Supplied data Block Start

-- ==== Sys2Proof/Machine/Invoices.lean ====
section
/-! DEFINITION. The Invoice Table's work: the census and its window (R37 to R40), stale requests (R41), participants
(R44), plan mismatch and the ceiling (R45, R61). -/

namespace Sys2Proof.Machine

/-- The Invoice Table queues a CENSUS for a record: phase QUEUED, then the frame joins or is dropped, when the window
starts at the drop (R24, R37). -/
def Books.startCensus (b : Books) (n : Nat) : Books :=
  match b.invoice? n with
  | none => b
  | some r => (b.modifyInvoice n (fun r => { r with phase := .queued })).queueFrame none (.census n r.planned)

/-- A stale request acts on one record by its state and census phase (R41). -/
def Books.staleRecord (b : Books) (n : Nat) : Books :=
  match b.invoice? n with
  | none => b
  | some r =>
    match r.state, r.phase with
    | .active, .none => (b.modifyInvoice n (fun r => { r with state := .stale })).startCensus n
    | .census, .queued | .stale, .queued => b.modifyInvoice n (fun r => { r with state := .stale })
    | .census, .window _ | .stale, .window _ =>
      b.modifyInvoice n (fun r => { r with state := .stale, recount := true })
    | .active, .queued | .active, .window _ | .census, .none | .stale, .none | .closing, _ | .closed, _ => b

/-- A stale request reaches every record at once, taken in ascending invoice number (R41; log 10). -/
def Books.staleRequest (b : Books) : Books := (b.invoices.map (·.number)).foldl Books.staleRecord b

/-- A station joins the participant set of a record (R44). -/
def Books.joinParticipants (b : Books) (n station : Nat) : Books :=
  b.modifyInvoice n (fun r => { r with participants := insertAsc station r.participants })

/-- The ceiling falls to `c` (R45): free serials above it are surrendered (R61), a never-sent CLAIM is rewritten
(R29), FULL is evaluated (R47), and the claim check runs if the list has become empty (R55). -/
def Books.lowerCeiling (b : Books) (fill : Option Nat) (n c : Nat) : Books :=
  let b₁ := b.modifyInvoice n (fun r => { r with ceiling := c, free := r.free.filter (fun x => x ≤ c) })
  ((b₁.rewriteClaim n).evalFull n).claimCheckIfEmptied fill n (b.freeOf n)

/-- A heard planned count is compared with this station's, in an open state (R45). -/
def Books.comparePlan (b : Books) (fill : Option Nat) (n heard : Nat) : Books :=
  match b.invoice? n with
  | none => b
  | some r =>
    if r.state.isOpen && heard ≠ r.planned then
      let b' := b.raiseFault .planMismatch
      if heard < r.ceiling then b'.lowerCeiling fill n heard else b'
    else b

/-- The fields of a TALLY made now for an invoice (R38, R153).  `answerTo` is 1 for a census and 2 for a close, which
carries the close surrender count as its own free count. -/
def Books.tallyNow (b : Books) (n answerTo inProgress : Nat) (r : Invoice) : Tally :=
  { answerTo := answerTo, planned := r.planned, high := r.high, packed := b.ownPackedCount n,
    free := if answerTo = 2 then b.closeFree n else r.free.length, inProgress := inProgress, net := b.ownNet n }

/-- A TALLY is queued for an invoice in the table (R38, R153). -/
def Books.queueTally (b : Books) (n answerTo inProgress : Nat) : Books :=
  match b.invoice? n with
  | none => b
  | some r => b.queueFrame none (.tally n (b.tallyNow n answerTo inProgress r))

/-- A census TALLY taken during the window joins the tally set (R39). -/
def Books.noteTally (b : Books) (n station packed : Nat) : Books :=
  b.modifyInvoice n (fun r =>
    match r.phase with
    | .window _ => { r with tallies := putBy (fun t => t.station) ⟨station, packed⟩ r.tallies }
    | .none | .queued => r)

/-- The view that the count of R40 gives: WHOLE when the packed counts of the tally set and this station's own sum to
the packed count. -/
def Books.viewNow (b : Books) (n : Nat) (r : Invoice) : View :=
  if b.ownPackedCount n + (r.tallies.map (·.packed)).sum = b.packedCount n then .whole else .short

/-- The census window of a record ends (R40). -/
def Books.endCensusWindow (b : Books) (n : Nat) : Books :=
  match b.invoice? n with
  | none => b
  | some r =>
    if r.recount then (b.modifyInvoice n (fun r => { r.endCensus with state := .stale })).startCensus n
    else
      (b.modifyInvoice n (fun r => { r.endCensus with state := .active, view := b.viewNow n r })).raiseNotice
        .viewCurrent (some n) none (some (b.viewNow n r).num)

end Sys2Proof.Machine
end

Supplied data Block End

Problem details: The records above need to be written out once more, exactly.

Answer for the task:
-- ==== Sys2Proof/Machine/Invoices.lean ====
section
/-! DEFINITION. The Invoice Table's work: the census and its window (R37 to R40), stale requests (R41), participants
(R44), plan mismatch and the ceiling (R45, R61). -/

namespace Sys2Proof.Machine

/-- The Invoice Table queues a CENSUS for a record: phase QUEUED, then the frame joins or is dropped, when the window
starts at the drop (R24, R37). -/
def Books.startCensus (b : Books) (n : Nat) : Books :=
  match b.invoice? n with
  | none => b
  | some r => (b.modifyInvoice n (fun r => { r with phase := .queued })).queueFrame none (.census n r.planned)

/-- A stale request acts on one record by its state and census phase (R41). -/
def Books.staleRecord (b : Books) (n : Nat) : Books :=
  match b.invoice? n with
  | none => b
  | some r =>
    match r.state, r.phase with
    | .active, .none => (b.modifyInvoice n (fun r => { r with state := .stale })).startCensus n
    | .census, .queued | .stale, .queued => b.modifyInvoice n (fun r => { r with state := .stale })
    | .census, .window _ | .stale, .window _ =>
      b.modifyInvoice n (fun r => { r with state := .stale, recount := true })
    | .active, .queued | .active, .window _ | .census, .none | .stale, .none | .closing, _ | .closed, _ => b

/-- A stale request reaches every record at once, taken in ascending invoice number (R41; log 10). -/
def Books.staleRequest (b : Books) : Books := (b.invoices.map (·.number)).foldl Books.staleRecord b

/-- A station joins the participant set of a record (R44). -/
def Books.joinParticipants (b : Books) (n station : Nat) : Books :=
  b.modifyInvoice n (fun r => { r with participants := insertAsc station r.participants })

/-- The ceiling falls to `c` (R45): free serials above it are surrendered (R61), a never-sent CLAIM is rewritten
(R29), FULL is evaluated (R47), and the claim check runs if the list has become empty (R55). -/
def Books.lowerCeiling (b : Books) (fill : Option Nat) (n c : Nat) : Books :=
  let b₁ := b.modifyInvoice n (fun r => { r with ceiling := c, free := r.free.filter (fun x => x ≤ c) })
  ((b₁.rewriteClaim n).evalFull n).claimCheckIfEmptied fill n (b.freeOf n)

/-- A heard planned count is compared with this station's, in an open state (R45). -/
def Books.comparePlan (b : Books) (fill : Option Nat) (n heard : Nat) : Books :=
  match b.invoice? n with
  | none => b
  | some r =>
    if r.state.isOpen && heard ≠ r.planned then
      let b' := b.raiseFault .planMismatch
      if heard < r.ceiling then b'.lowerCeiling fill n heard else b'
    else b

/-- The fields of a TALLY made now for an invoice (R38, R153).  `answerTo` is 1 for a census and 2 for a close, which
carries the close surrender count as its own free count. -/
def Books.tallyNow (b : Books) (n answerTo inProgress : Nat) (r : Invoice) : Tally :=
  { answerTo := answerTo, planned := r.planned, high := r.high, packed := b.ownPackedCount n,
    free := if answerTo = 2 then b.closeFree n else r.free.length, inProgress := inProgress, net := b.ownNet n }

/-- A TALLY is queued for an invoice in the table (R38, R153). -/
def Books.queueTally (b : Books) (n answerTo inProgress : Nat) : Books :=
  match b.invoice? n with
  | none => b
  | some r => b.queueFrame none (.tally n (b.tallyNow n answerTo inProgress r))

/-- A census TALLY taken during the window joins the tally set (R39). -/
def Books.noteTally (b : Books) (n station packed : Nat) : Books :=
  b.modifyInvoice n (fun r =>
    match r.phase with
    | .window _ => { r with tallies := putBy (fun t => t.station) ⟨station, packed⟩ r.tallies }
    | .none | .queued => r)

/-- The view that the count of R40 gives: WHOLE when the packed counts of the tally set and this station's own sum to
the packed count. -/
def Books.viewNow (b : Books) (n : Nat) (r : Invoice) : View :=
  if b.ownPackedCount n + (r.tallies.map (·.packed)).sum = b.packedCount n then .whole else .short

/-- The census window of a record ends (R40). -/
def Books.endCensusWindow (b : Books) (n : Nat) : Books :=
  match b.invoice? n with
  | none => b
  | some r =>
    if r.recount then (b.modifyInvoice n (fun r => { r.endCensus with state := .stale })).startCensus n
    else
      (b.modifyInvoice n (fun r => { r.endCensus with state := .active, view := b.viewNow n r })).raiseNotice
        .viewCurrent (some n) none (some (b.viewNow n r).num)

end Sys2Proof.Machine
end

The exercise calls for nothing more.